* [What this task involves] Check each line of the entries for "execUartTxSentenceDone" and report the ones that have it.

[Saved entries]
'''
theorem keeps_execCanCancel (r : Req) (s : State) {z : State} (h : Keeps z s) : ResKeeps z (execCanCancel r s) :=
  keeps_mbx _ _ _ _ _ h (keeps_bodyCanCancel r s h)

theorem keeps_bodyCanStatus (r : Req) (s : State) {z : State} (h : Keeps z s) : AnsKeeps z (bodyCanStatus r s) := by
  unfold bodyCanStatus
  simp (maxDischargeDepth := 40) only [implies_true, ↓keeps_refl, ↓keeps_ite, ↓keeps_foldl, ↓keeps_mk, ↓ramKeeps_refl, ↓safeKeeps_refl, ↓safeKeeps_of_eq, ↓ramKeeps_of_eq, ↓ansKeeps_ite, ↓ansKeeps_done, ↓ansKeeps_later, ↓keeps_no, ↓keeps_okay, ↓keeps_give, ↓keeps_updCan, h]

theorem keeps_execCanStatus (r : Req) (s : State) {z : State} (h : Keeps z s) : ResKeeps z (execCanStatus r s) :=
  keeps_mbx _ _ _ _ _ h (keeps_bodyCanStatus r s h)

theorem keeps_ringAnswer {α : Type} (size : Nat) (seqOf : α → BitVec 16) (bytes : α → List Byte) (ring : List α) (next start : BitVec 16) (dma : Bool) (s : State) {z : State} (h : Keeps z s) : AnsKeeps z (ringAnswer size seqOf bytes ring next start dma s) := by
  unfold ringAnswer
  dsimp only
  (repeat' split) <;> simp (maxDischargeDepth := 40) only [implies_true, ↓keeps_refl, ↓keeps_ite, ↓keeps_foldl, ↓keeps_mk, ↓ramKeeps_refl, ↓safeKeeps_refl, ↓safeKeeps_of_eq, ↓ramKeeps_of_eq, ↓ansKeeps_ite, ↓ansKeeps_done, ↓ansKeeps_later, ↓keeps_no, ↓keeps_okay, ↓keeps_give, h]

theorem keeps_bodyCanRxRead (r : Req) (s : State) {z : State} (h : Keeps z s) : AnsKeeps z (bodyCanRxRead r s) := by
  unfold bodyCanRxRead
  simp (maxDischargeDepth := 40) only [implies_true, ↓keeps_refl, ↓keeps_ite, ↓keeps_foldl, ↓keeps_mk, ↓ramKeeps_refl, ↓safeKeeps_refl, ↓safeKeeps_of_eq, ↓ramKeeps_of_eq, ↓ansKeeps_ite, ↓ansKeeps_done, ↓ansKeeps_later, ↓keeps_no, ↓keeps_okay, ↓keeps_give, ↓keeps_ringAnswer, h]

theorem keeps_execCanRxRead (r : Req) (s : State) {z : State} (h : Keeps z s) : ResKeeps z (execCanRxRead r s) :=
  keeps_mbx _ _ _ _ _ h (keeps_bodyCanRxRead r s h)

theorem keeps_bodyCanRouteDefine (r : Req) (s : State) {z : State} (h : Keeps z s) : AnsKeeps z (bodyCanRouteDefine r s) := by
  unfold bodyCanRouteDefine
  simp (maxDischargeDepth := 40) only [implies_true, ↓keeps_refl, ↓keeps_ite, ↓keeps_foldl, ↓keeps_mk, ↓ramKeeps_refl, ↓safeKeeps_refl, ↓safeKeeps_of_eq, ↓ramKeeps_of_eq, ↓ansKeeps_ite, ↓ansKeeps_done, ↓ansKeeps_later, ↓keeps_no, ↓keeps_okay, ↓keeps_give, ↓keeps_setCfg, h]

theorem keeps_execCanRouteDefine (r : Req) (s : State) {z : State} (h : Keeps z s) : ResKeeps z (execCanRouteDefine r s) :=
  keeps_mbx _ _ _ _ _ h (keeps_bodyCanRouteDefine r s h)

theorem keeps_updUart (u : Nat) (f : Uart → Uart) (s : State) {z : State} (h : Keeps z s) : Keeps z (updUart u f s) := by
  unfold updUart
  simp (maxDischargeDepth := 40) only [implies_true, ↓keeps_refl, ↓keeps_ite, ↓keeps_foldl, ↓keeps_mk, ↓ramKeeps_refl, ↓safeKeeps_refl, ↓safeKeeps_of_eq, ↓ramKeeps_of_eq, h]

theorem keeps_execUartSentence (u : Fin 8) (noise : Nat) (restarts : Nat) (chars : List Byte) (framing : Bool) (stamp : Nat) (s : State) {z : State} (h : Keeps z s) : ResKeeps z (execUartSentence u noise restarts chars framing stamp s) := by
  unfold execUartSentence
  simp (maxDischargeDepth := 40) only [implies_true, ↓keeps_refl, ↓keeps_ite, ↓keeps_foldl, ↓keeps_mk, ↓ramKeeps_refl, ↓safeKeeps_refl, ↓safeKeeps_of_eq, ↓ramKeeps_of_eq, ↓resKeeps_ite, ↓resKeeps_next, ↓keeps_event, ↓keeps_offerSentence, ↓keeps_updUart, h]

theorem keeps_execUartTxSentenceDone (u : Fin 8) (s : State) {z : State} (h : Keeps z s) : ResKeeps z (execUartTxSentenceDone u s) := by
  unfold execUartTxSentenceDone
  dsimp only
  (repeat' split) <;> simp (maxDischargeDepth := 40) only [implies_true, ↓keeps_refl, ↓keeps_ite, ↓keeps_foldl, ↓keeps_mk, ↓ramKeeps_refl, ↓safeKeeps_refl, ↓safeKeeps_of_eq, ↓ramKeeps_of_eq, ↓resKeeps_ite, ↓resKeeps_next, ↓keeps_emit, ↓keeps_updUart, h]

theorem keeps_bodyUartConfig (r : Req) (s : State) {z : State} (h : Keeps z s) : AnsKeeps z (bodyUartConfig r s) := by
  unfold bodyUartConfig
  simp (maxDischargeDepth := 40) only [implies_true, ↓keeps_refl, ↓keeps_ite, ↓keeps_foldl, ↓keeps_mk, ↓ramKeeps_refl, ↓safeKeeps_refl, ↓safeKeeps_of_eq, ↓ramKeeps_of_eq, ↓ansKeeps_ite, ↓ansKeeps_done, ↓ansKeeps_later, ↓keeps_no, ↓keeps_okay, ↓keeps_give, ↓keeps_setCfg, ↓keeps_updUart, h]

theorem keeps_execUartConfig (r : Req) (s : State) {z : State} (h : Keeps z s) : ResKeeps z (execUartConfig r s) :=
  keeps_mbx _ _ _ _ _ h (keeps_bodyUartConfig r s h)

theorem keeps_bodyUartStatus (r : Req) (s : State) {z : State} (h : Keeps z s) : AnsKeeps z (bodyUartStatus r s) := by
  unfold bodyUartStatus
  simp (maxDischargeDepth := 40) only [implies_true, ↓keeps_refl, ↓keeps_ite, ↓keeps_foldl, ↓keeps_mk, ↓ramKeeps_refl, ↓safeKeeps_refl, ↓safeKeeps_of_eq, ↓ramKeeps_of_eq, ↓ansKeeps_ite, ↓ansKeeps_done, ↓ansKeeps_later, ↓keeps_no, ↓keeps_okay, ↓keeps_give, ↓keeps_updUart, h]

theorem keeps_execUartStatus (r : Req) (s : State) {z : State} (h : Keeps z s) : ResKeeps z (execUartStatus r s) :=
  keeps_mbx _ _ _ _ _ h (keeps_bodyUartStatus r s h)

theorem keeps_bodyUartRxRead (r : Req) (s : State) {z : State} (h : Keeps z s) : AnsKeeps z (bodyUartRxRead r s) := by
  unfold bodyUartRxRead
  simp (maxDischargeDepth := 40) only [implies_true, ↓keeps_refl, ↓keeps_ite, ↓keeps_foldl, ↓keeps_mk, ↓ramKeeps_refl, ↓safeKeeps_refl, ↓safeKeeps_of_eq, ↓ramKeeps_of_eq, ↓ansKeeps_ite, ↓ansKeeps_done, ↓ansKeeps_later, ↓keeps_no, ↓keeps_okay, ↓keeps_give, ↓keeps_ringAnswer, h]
'''
* [Answer section]
theorem keeps_execUartTxSentenceDone (u : Fin 8) (s : State) {z : State} (h : Keeps z s) : ResKeeps z (execUartTxSentenceDone u s) := by
  unfold execUartTxSentenceDone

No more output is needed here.